I have been trying to get moved over to FreeBSD (PC-BSD) on my HP EliteBook 8740w but I am stuck on not being able to disable tapping on the touchpad. 

I checked `dmesg` and its only listing two IntelliMouse instances. I assume one is for the touchpad and another is for the stick. I have spent a ton of time reading posts and trying different configurations with no luck.

Any suggestions?

Unfortunately, this touchpad issue is a show stopper for me to get migrated over to the BSDs from Suse


----------



## youngunix (Jun 3, 2014)

This is FreeBSD forums not PC-BSD.
Synaptics Touchpad on PC-BSD.
Synaptics Touchpad on FreeBSD.

Good luck.


----------



## JavaScriptDude (Jun 3, 2014)

Thanks youngunix. FreeBSD has the same issue and I am currently debugging with FreeBSD. PC-BSD uses FreeBSD as the base so this makes sense.

The issue lies in the FreeBSD kernel and how it is detecting the Synaptics touchpad on my laptop and I have verified this and narrowed down to psm.c.

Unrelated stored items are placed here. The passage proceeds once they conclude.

-- ==== Sys2Proof/Machine/State.lean ====
section
/-! DEFINITION. The state of the machine as plain data (10_state.md section 9), the fault record of
60_exceptions.md R221, the reasons a host operation can stop, and the state after reset
(70_reset_and_hazards.md R260). -/

namespace Sys2Proof.Machine

/-- The two memories behind the translator (20_memory.md R64). -/
inductive Region where
  | rom
  | ram
  deriving DecidableEq, Repr

/-- What an access was for (60_exceptions.md R221); `fetch` marks a read made by `Fetch`. -/
inductive Access where
  | fetch
  | read
  | write
  deriving DecidableEq, Repr

/-- The eight kinds of fault of the machine (60_exceptions.md R220). -/
inductive FaultKind where
  | busOutOfBounds
  | busWriteToROM
  | regionOverrunROM
  | regionOverrunRAM
  | illegalOpcode
  | illegalDescriptor
  | badRegisterIndex
  | illegalDestination
  deriving DecidableEq, Repr

/-- What a `raise` says of the fault (60_exceptions.md R221, all but the address of the instruction):
`addr`, `width` and `access` for the four memory faults, `info` for the four decode faults. -/
structure FaultCause where
  kind : FaultKind
  addr : Option Word
  width : Option Nat
  access : Option Access
  info : Option (BitVec 16)
  deriving DecidableEq, Repr

/-- The fault record (60_exceptions.md R221). Its `code` is a function of its kind
(`FaultKind.code`, notes/assumptions/14.md). -/
structure FaultRecord extends FaultCause where
  insnIp : Word
  deriving DecidableEq, Repr

/-- An operand latch (10_state.md R31): `width` is the effective width. -/
structure Latch where
  mode : Mode
  width : Nat
  raw : Word
  deriving DecidableEq, Repr

/-- One backing store: offsets strictly rising, no byte listed that equals what an unlisted one reads
as (`Memory.unlisted`). -/
abbrev Memory := List Host.Cell

/-- The reasons a host operation stops (Machine/HostPort.lean). `step` answers none of these: a fault
of the MACHINE is a next state whose fault latch is set (60_exceptions.md R230,
notes/assumptions/7.md). -/
inductive Fault where
  /-- Raised by `hostRead` and `hostWrite` outside test mode when the region's check fails: the source
  terminates the process (20_memory.md R80, R82). Safe: nothing goes on. -/
  | regionError (region : Region) (addr len : Nat)
  /-- Raised by `loadROM` for an image of the wrong size: the Structural error, the machine does not
  start (20_memory.md R83). Safe: nothing goes on. -/
  | structuralError (length : Nat)
  deriving DecidableEq, Repr

/-- The reasons an instruction has no meaning. -/
inductive Refusal where
  /-- Raised by an arm of `exec` whose instruction is not modelled yet; no arm is. Safe. -/
  | notModelled (mnemonic : String)
  deriving DecidableEq, Repr

/-- The state (10_state.md section 9). `cfg` and `draws` are the model's own: the configuration, which
no step writes (notes/assumptions/1.md), and how many times a free value was drawn
(notes/assumptions/6.md). -/
structure State where
  cfg : Config
  regs : Vector Word 64
  ip : Word
  sp : Word
  flags : BitVec 8
  curOp : BitVec 16
  opnd1 : Latch
  opnd2 : Latch
  running : Bool
  countdown : Nat
  cycles : Nat
  fault : Option FaultRecord
  rom : Memory
  ram : Memory
  romErr : Bool
  ramErr : Bool
  draws : Nat
  deriving DecidableEq, Repr

/-- What reset leaves unspecified: registers and RAM (70_reset_and_hazards.md R262), `cur_op` and the
operand latches (R260). They are free inputs of a run. -/
structure ResetInputs where
  regs : Vector Word 64
  ram : Memory
  curOp : BitVec 16
  opnd1 : Latch
  opnd2 : Latch
  deriving DecidableEq, Repr

/-- DESIGN CHOICE (notes/assumptions/3.md, 4.md, 5.md), unsafe: the inputs that `State.reset` takes. -/
def ResetInputs.zero : ResetInputs where
  regs := Vector.replicate 64 0
  ram := []
  curOp := 0
  opnd1 := ⟨.r, 1, 0⟩
  opnd2 := ⟨.r, 1, 0⟩

/-- Reset (70_reset_and_hazards.md R260) for a configuration, a loaded ROM and the free inputs. -/
def State.resetWith (c : Config) (rom : Memory) (x : ResetInputs) : State where
  cfg := c
  regs := x.regs
  ip := BitVec.ofNat 64 c.romBase
  sp := c.spReset
  flags := 0
  curOp := x.curOp
  opnd1 := x.opnd1
  opnd2 := x.opnd2
  running := true
  countdown := 0
  cycles := 0
  fault := none
  rom := rom
  ram := x.ram
  romErr := false
  ramErr := false
  draws := 0

/-- The machine right after reset under `CFG_REF`, with no image loaded (notes/assumptions/12.md) and
the named values of notes/assumptions/3.md to 5.md for what the spec leaves unspecified. -/
def State.reset : State := State.resetWith Config.ref [] ResetInputs.zero

end Sys2Proof.Machine
end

The biggest challenge is that psm.c has some debug lines that I cannot get to write to logs. I have since been adding custom logging and building a custom kernel to get around this and made some progress.


----------



## JavaScriptDude (Jun 3, 2014)

Update on progress...

The procedure that is gating is the procedure _psm.c::enable_synaptics()_. There is a check after calling _get_mouse_status(kbdc, status, 0, 3)_ for _status[1]_ for hex value _0x47_. Interestingly, a similar check is in the linux kernel in _synaptics.c::synaptics_detect()_.

The odd thing about my HP is that it is returning status[1]=0x46 and the code is deciding its not a synpatics touchpad as a result.

I searched the code to see how much impact it would be just to make a tweak to bypass that 0x47 gate but there is a bunch of more similar checks and some bitmasking logic against _status[1]_ so tweaking is likely not the answer. 

Does anybody know about _atkbdc.c::read_aux_data()_ which is the source for the status values in psm.c?

Any hints would be appreciated.


----------



## blackmamba (Oct 19, 2015)

Have the same problem with HP Probook 4520s.


----------